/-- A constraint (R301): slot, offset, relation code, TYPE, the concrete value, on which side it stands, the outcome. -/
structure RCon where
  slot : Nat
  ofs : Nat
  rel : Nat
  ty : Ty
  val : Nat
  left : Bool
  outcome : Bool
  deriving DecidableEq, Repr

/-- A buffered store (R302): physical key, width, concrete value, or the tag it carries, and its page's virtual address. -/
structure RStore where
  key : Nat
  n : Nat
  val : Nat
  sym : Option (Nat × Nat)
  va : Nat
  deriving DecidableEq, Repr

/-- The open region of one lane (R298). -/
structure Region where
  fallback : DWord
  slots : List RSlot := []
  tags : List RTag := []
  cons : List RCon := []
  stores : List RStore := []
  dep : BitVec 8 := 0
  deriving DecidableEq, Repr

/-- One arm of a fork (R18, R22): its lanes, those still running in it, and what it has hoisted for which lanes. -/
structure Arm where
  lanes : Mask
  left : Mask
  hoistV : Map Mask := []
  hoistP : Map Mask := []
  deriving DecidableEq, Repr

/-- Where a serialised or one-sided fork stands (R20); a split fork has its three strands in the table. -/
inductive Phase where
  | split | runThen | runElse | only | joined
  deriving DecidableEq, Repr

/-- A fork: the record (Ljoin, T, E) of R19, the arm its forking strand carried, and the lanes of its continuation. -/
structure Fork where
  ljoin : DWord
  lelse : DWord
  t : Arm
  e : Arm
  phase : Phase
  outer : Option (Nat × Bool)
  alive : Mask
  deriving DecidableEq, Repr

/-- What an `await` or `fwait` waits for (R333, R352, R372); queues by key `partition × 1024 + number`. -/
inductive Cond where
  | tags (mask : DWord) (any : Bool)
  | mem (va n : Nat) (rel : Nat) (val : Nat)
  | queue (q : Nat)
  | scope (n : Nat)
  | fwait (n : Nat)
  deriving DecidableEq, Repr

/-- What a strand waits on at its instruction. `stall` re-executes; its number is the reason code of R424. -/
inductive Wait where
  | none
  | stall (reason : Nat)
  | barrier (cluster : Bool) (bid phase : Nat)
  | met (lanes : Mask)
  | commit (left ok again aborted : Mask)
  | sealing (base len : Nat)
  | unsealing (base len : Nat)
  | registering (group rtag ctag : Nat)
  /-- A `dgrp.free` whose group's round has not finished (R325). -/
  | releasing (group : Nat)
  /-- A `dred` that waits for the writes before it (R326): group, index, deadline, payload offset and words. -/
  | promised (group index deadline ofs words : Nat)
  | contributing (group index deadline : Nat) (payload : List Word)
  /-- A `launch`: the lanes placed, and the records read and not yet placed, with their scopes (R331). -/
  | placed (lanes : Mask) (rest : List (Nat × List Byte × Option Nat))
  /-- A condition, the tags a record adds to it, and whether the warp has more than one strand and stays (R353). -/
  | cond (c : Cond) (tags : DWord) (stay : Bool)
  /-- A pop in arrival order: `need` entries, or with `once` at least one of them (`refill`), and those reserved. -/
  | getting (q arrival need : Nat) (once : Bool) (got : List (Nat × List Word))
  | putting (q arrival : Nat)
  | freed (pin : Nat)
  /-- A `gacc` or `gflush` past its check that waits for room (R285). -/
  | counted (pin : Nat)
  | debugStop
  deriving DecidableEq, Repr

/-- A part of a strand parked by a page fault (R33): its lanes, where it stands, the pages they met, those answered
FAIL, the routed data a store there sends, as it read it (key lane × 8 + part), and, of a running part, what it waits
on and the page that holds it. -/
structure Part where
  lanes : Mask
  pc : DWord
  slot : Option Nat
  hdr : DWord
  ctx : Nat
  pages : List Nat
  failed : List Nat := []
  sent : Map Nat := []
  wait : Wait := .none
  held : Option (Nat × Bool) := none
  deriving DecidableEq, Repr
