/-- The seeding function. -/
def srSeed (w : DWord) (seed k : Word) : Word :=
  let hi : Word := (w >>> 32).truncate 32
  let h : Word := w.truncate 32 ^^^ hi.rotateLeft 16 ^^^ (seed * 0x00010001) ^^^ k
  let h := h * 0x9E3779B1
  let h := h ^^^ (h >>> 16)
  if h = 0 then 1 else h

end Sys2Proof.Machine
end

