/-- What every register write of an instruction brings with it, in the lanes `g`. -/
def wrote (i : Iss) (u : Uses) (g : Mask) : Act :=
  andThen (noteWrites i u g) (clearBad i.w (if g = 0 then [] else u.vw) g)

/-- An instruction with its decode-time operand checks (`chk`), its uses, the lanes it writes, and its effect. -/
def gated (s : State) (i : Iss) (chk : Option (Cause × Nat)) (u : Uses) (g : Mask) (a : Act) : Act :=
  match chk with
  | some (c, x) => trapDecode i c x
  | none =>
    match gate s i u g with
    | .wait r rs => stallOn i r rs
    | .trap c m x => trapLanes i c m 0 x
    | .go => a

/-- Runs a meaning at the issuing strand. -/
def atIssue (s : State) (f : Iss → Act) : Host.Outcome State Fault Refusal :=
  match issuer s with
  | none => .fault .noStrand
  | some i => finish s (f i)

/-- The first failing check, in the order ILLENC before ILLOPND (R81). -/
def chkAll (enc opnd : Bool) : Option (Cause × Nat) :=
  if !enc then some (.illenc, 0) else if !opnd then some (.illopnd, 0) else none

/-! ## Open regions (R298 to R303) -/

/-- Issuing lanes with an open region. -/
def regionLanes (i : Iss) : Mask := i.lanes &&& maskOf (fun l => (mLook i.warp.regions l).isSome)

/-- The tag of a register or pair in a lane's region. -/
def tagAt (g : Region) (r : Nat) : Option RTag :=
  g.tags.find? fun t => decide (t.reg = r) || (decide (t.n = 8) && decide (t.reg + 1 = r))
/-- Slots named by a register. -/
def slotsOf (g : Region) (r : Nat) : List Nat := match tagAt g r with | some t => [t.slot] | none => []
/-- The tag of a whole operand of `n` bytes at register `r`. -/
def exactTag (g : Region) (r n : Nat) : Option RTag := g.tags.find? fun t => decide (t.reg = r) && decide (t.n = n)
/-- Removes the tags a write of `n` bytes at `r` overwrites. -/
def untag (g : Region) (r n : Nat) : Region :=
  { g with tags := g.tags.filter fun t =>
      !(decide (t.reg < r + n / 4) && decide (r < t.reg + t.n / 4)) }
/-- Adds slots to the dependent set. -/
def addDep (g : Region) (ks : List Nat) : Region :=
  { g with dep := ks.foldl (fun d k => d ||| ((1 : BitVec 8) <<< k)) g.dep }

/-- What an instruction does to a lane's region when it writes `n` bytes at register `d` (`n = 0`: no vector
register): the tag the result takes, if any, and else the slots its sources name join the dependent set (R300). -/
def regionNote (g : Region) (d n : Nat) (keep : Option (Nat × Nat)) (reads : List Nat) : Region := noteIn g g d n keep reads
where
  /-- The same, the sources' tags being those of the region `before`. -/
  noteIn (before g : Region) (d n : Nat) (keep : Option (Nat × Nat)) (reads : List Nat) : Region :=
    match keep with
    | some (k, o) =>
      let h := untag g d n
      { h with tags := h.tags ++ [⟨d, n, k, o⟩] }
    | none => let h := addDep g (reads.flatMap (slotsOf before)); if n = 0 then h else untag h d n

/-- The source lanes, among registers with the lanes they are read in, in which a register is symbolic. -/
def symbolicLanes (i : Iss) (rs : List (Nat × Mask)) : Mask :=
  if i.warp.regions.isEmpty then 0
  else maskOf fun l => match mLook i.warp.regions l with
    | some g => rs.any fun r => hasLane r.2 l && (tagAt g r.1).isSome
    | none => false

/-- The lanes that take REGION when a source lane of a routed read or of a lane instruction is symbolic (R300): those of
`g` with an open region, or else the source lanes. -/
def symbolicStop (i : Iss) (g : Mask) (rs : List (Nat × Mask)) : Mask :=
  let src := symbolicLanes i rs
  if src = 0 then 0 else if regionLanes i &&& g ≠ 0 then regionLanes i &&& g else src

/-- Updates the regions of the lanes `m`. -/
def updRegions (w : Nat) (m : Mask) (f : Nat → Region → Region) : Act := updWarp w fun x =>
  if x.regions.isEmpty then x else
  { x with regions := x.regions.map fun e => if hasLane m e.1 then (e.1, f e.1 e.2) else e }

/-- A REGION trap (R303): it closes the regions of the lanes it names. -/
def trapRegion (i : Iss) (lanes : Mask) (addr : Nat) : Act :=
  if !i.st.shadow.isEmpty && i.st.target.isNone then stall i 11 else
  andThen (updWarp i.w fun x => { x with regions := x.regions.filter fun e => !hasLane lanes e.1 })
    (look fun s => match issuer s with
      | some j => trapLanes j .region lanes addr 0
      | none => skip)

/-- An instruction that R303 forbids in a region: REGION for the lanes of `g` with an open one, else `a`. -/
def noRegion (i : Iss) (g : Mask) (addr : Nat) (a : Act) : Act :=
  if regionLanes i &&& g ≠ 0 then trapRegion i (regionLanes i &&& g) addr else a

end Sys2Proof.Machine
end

* ASSIGNMENT *
The range runs from the line with "structure Region where" up to and including the line with "(any : Bool)" in the listing above; please write out exactly those lines and nothing more.

* TASK RESULT *
structure Region where
  fallback : DWord
  slots : List RSlot := []
  tags : List RTag := []
  cons : List RCon := []
  stores : List RStore := []
  dep : BitVec 8 := 0
  deriving DecidableEq, Repr

/-- One arm of a fork (R18, R22): its lanes, those still running in it, and what it has hoisted for which lanes. -/
structure Arm where
  lanes : Mask
  left : Mask
  hoistV : Map Mask := []
  hoistP : Map Mask := []
  deriving DecidableEq, Repr

/-- Where a serialised or one-sided fork stands (R20); a split fork has its three strands in the table. -/
inductive Phase where
  | split | runThen | runElse | only | joined
  deriving DecidableEq, Repr

/-- A fork: the record (Ljoin, T, E) of R19, the arm its forking strand carried, and the lanes of its continuation. -/
structure Fork where
  ljoin : DWord
  lelse : DWord
  t : Arm
  e : Arm
  phase : Phase
  outer : Option (Nat × Bool)
  alive : Mask
  deriving DecidableEq, Repr

/-- What an `await` or `fwait` waits for (R333, R352, R372); queues by key `partition × 1024 + number`. -/
inductive Cond where
  | tags (mask : DWord) (any : Bool)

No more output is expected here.